Each entry below is to be copied verbatim.

Input:
*** Begin section ***

/-- The eight elements of an FP4-B8 block (R50). -/
def decodeB8 (v : Nat) : List Num := (List.range 8).map fun j => decodeNum 0x14 (bits v (4 * j + 3) (4 * j))
/-- The scale of an FP4-B8 block. -/
def scaleB8 (v : Nat) : Num := decodeNum 0x16 (bits v 39 32)

/-- emax of R61. -/
def mxEmax (fmt : Nat) : Int := match fmt with | 0x18 => 8 | 0x19 => 15 | 0x1A => 4 | 0x1B => 2 | 0x1C => 2 | _ => 0

/-- floor(log2 |x|) of a finite nonzero value. -/
def floorLog (x : Num) : Option Int := match x with | .fin _ m e => if m = 0 then none else some ((Nat.log2 m : Int) + e) | _ => none

/-- The largest of floor(log2) over the finite nonzero values: the floor of log2 amax. -/
def maxLog (l : List Num) : Option Int :=
  (l.filterMap floorLog).foldl (fun a v => match a with | none => some v | some b => some (if b < v then v else b)) none

/-- Conversion of 32 exact values into an MX block (R61). -/
def encodeMx (fmt : Nat) (rm : Rm) (sat_ : Bool) (l : List Num) : Nat × Exc :=
  let w := fmtWidth (mxElem fmt)
  if l.any Num.isNan then (255 * 2 ^ (32 * w), {})
  else
    let x : Int := match maxLog l with
      | none => 0
      | some g => sat (g - mxEmax fmt + 127) 0 254
    let el := l.map fun v => roundNum (mxElem fmt) rm sat_ (scaleNum v (127 - x + (if fmt = 0x1D then 6 else 0)))
    (((el.zipIdx.map fun p => p.1.1 * 2 ^ (w * p.2)).sum) + x.toNat * 2 ^ (32 * w), el.foldl (fun a p => a.or p.2) {})

/-! The brick side of a format (R63). -/

/-- Bits of the significand, none when the format has no brick cell. -/
def sigBits (fmt : Nat) : Option Nat :=
  match fmt with
  | 0x00 | 0x06 => some 2
  | 0x01 | 0x07 => some 4
  | 0x02 | 0x08 => some 8
  | 0x03 | 0x09 => some 16
  | 0x0D => some 24
  | 0x0E => some 11
  | 0x0F => some 8
  | 0x10 | 0x18 | 0x13 | 0x1B => some 4
  | 0x11 | 0x19 | 0x12 | 0x1A => some 3
  | 0x14 | 0x1C | 0x17 => some 2
  | 0x1D => some 8
  | _ => none

/-- Digits of an operand. -/
def digitsOf (fmt : Nat) : Option Nat := (sigBits fmt).map fun b => cdiv b 2

/-- The brick kind of R44 and R63: 0 unsigned, 1 signed, 2 float. -/
def brickKind (fmt : Nat) : Nat := if isIntFmt fmt then (if isSignedFmt fmt then 1 else 0) else 2

/-! EX2 and LG2 (R206): the exact real to 256 bits or more with a sticky last bit (log 13). -/

/-- floor(ln 2 * 2^320) from the series of 1 / (k 2^k). -/
def ln2Fix : Nat := ((List.range 320).map fun k => 2 ^ 320 / ((k + 1) * 2 ^ (k + 1))).sum

/-- The series of exp at y * 2^-320, in units of 2^-320. -/
def expSeries (y : Nat) : Nat := ((List.range 96).foldl (fun (p : Nat × Nat) k => (p.1 * y / 2 ^ 320 / (k + 1), p.2 + p.1)) (2 ^ 320, 0)).2

/-- 2^x for a finite binary32 x, to 256 bits (exact for an integer x). -/
def exp2Num (x : Num) : Num :=
  match x with
  | .nan s => .nan s
  | .inf n => if n then .zero false else .inf false
  | .fin n m e =>
    if m = 0 then .fin false 1 0
    else if 0 ≤ e || m % 2 ^ (-e).toNat = 0 then
      let v := roundInt .rtz n m e
      if 400 < v.1 then .fin false 1 400 else if v.1 < -400 then .fin false 1 (-400) else .fin false 1 v.1
    else
      let fl := (roundInt .rdn n m e).1
      if 400 < fl then .fin false 1 400 else if fl < -400 then .fin false 1 (-400)
      else
        let frac := alignTo n m e (-400) - fl * 2 ^ 400
        let y := (frac.toNat * ln2Fix) / 2 ^ 400
        .fin false (2 * (expSeries y / 2 ^ 64) + 1) (fl - 257)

*** End section ***

Exercise result:
/-- The eight elements of an FP4-B8 block (R50). -/
def decodeB8 (v : Nat) : List Num := (List.range 8).map fun j => decodeNum 0x14 (bits v (4 * j + 3) (4 * j))
/-- The scale of an FP4-B8 block. -/
def scaleB8 (v : Nat) : Num := decodeNum 0x16 (bits v 39 32)

/-- emax of R61. -/
def mxEmax (fmt : Nat) : Int := match fmt with | 0x18 => 8 | 0x19 => 15 | 0x1A => 4 | 0x1B => 2 | 0x1C => 2 | _ => 0

/-- floor(log2 |x|) of a finite nonzero value. -/
def floorLog (x : Num) : Option Int := match x with | .fin _ m e => if m = 0 then none else some ((Nat.log2 m : Int) + e) | _ => none

/-- The largest of floor(log2) over the finite nonzero values: the floor of log2 amax. -/
def maxLog (l : List Num) : Option Int :=
  (l.filterMap floorLog).foldl (fun a v => match a with | none => some v | some b => some (if b < v then v else b)) none

/-- Conversion of 32 exact values into an MX block (R61). -/
def encodeMx (fmt : Nat) (rm : Rm) (sat_ : Bool) (l : List Num) : Nat × Exc :=
  let w := fmtWidth (mxElem fmt)
  if l.any Num.isNan then (255 * 2 ^ (32 * w), {})
  else
    let x : Int := match maxLog l with
      | none => 0
      | some g => sat (g - mxEmax fmt + 127) 0 254
    let el := l.map fun v => roundNum (mxElem fmt) rm sat_ (scaleNum v (127 - x + (if fmt = 0x1D then 6 else 0)))
    (((el.zipIdx.map fun p => p.1.1 * 2 ^ (w * p.2)).sum) + x.toNat * 2 ^ (32 * w), el.foldl (fun a p => a.or p.2) {})

/-! The brick side of a format (R63). -/

/-- Bits of the significand, none when the format has no brick cell. -/
def sigBits (fmt : Nat) : Option Nat :=
  match fmt with
  | 0x00 | 0x06 => some 2
  | 0x01 | 0x07 => some 4
  | 0x02 | 0x08 => some 8
  | 0x03 | 0x09 => some 16
  | 0x0D => some 24
  | 0x0E => some 11
  | 0x0F => some 8
  | 0x10 | 0x18 | 0x13 | 0x1B => some 4
  | 0x11 | 0x19 | 0x12 | 0x1A => some 3
  | 0x14 | 0x1C | 0x17 => some 2
  | 0x1D => some 8
  | _ => none

/-- Digits of an operand. -/
def digitsOf (fmt : Nat) : Option Nat := (sigBits fmt).map fun b => cdiv b 2

/-- The brick kind of R44 and R63: 0 unsigned, 1 signed, 2 float. -/
def brickKind (fmt : Nat) : Nat := if isIntFmt fmt then (if isSignedFmt fmt then 1 else 0) else 2

/-! EX2 and LG2 (R206): the exact real to 256 bits or more with a sticky last bit (log 13). -/

/-- floor(ln 2 * 2^320) from the series of 1 / (k 2^k). -/
def ln2Fix : Nat := ((List.range 320).map fun k => 2 ^ 320 / ((k + 1) * 2 ^ (k + 1))).sum

/-- The series of exp at y * 2^-320, in units of 2^-320. -/
def expSeries (y : Nat) : Nat := ((List.range 96).foldl (fun (p : Nat × Nat) k => (p.1 * y / 2 ^ 320 / (k + 1), p.2 + p.1)) (2 ^ 320, 0)).2

/-- 2^x for a finite binary32 x, to 256 bits (exact for an integer x). -/
def exp2Num (x : Num) : Num :=
  match x with
  | .nan s => .nan s
  | .inf n => if n then .zero false else .inf false
  | .fin n m e =>
    if m = 0 then .fin false 1 0
    else if 0 ≤ e || m % 2 ^ (-e).toNat = 0 then
      let v := roundInt .rtz n m e
      if 400 < v.1 then .fin false 1 400 else if v.1 < -400 then .fin false 1 (-400) else .fin false 1 v.1
    else
      let fl := (roundInt .rdn n m e).1
      if 400 < fl then .fin false 1 400 else if fl < -400 then .fin false 1 (-400)
      else
        let frac := alignTo n m e (-400) - fl * 2 ^ 400
        let y := (frac.toNat * ln2Fix) / 2 ^ 400
        .fin false (2 * (expSeries y / 2 ^ 64) + 1) (fl - 257)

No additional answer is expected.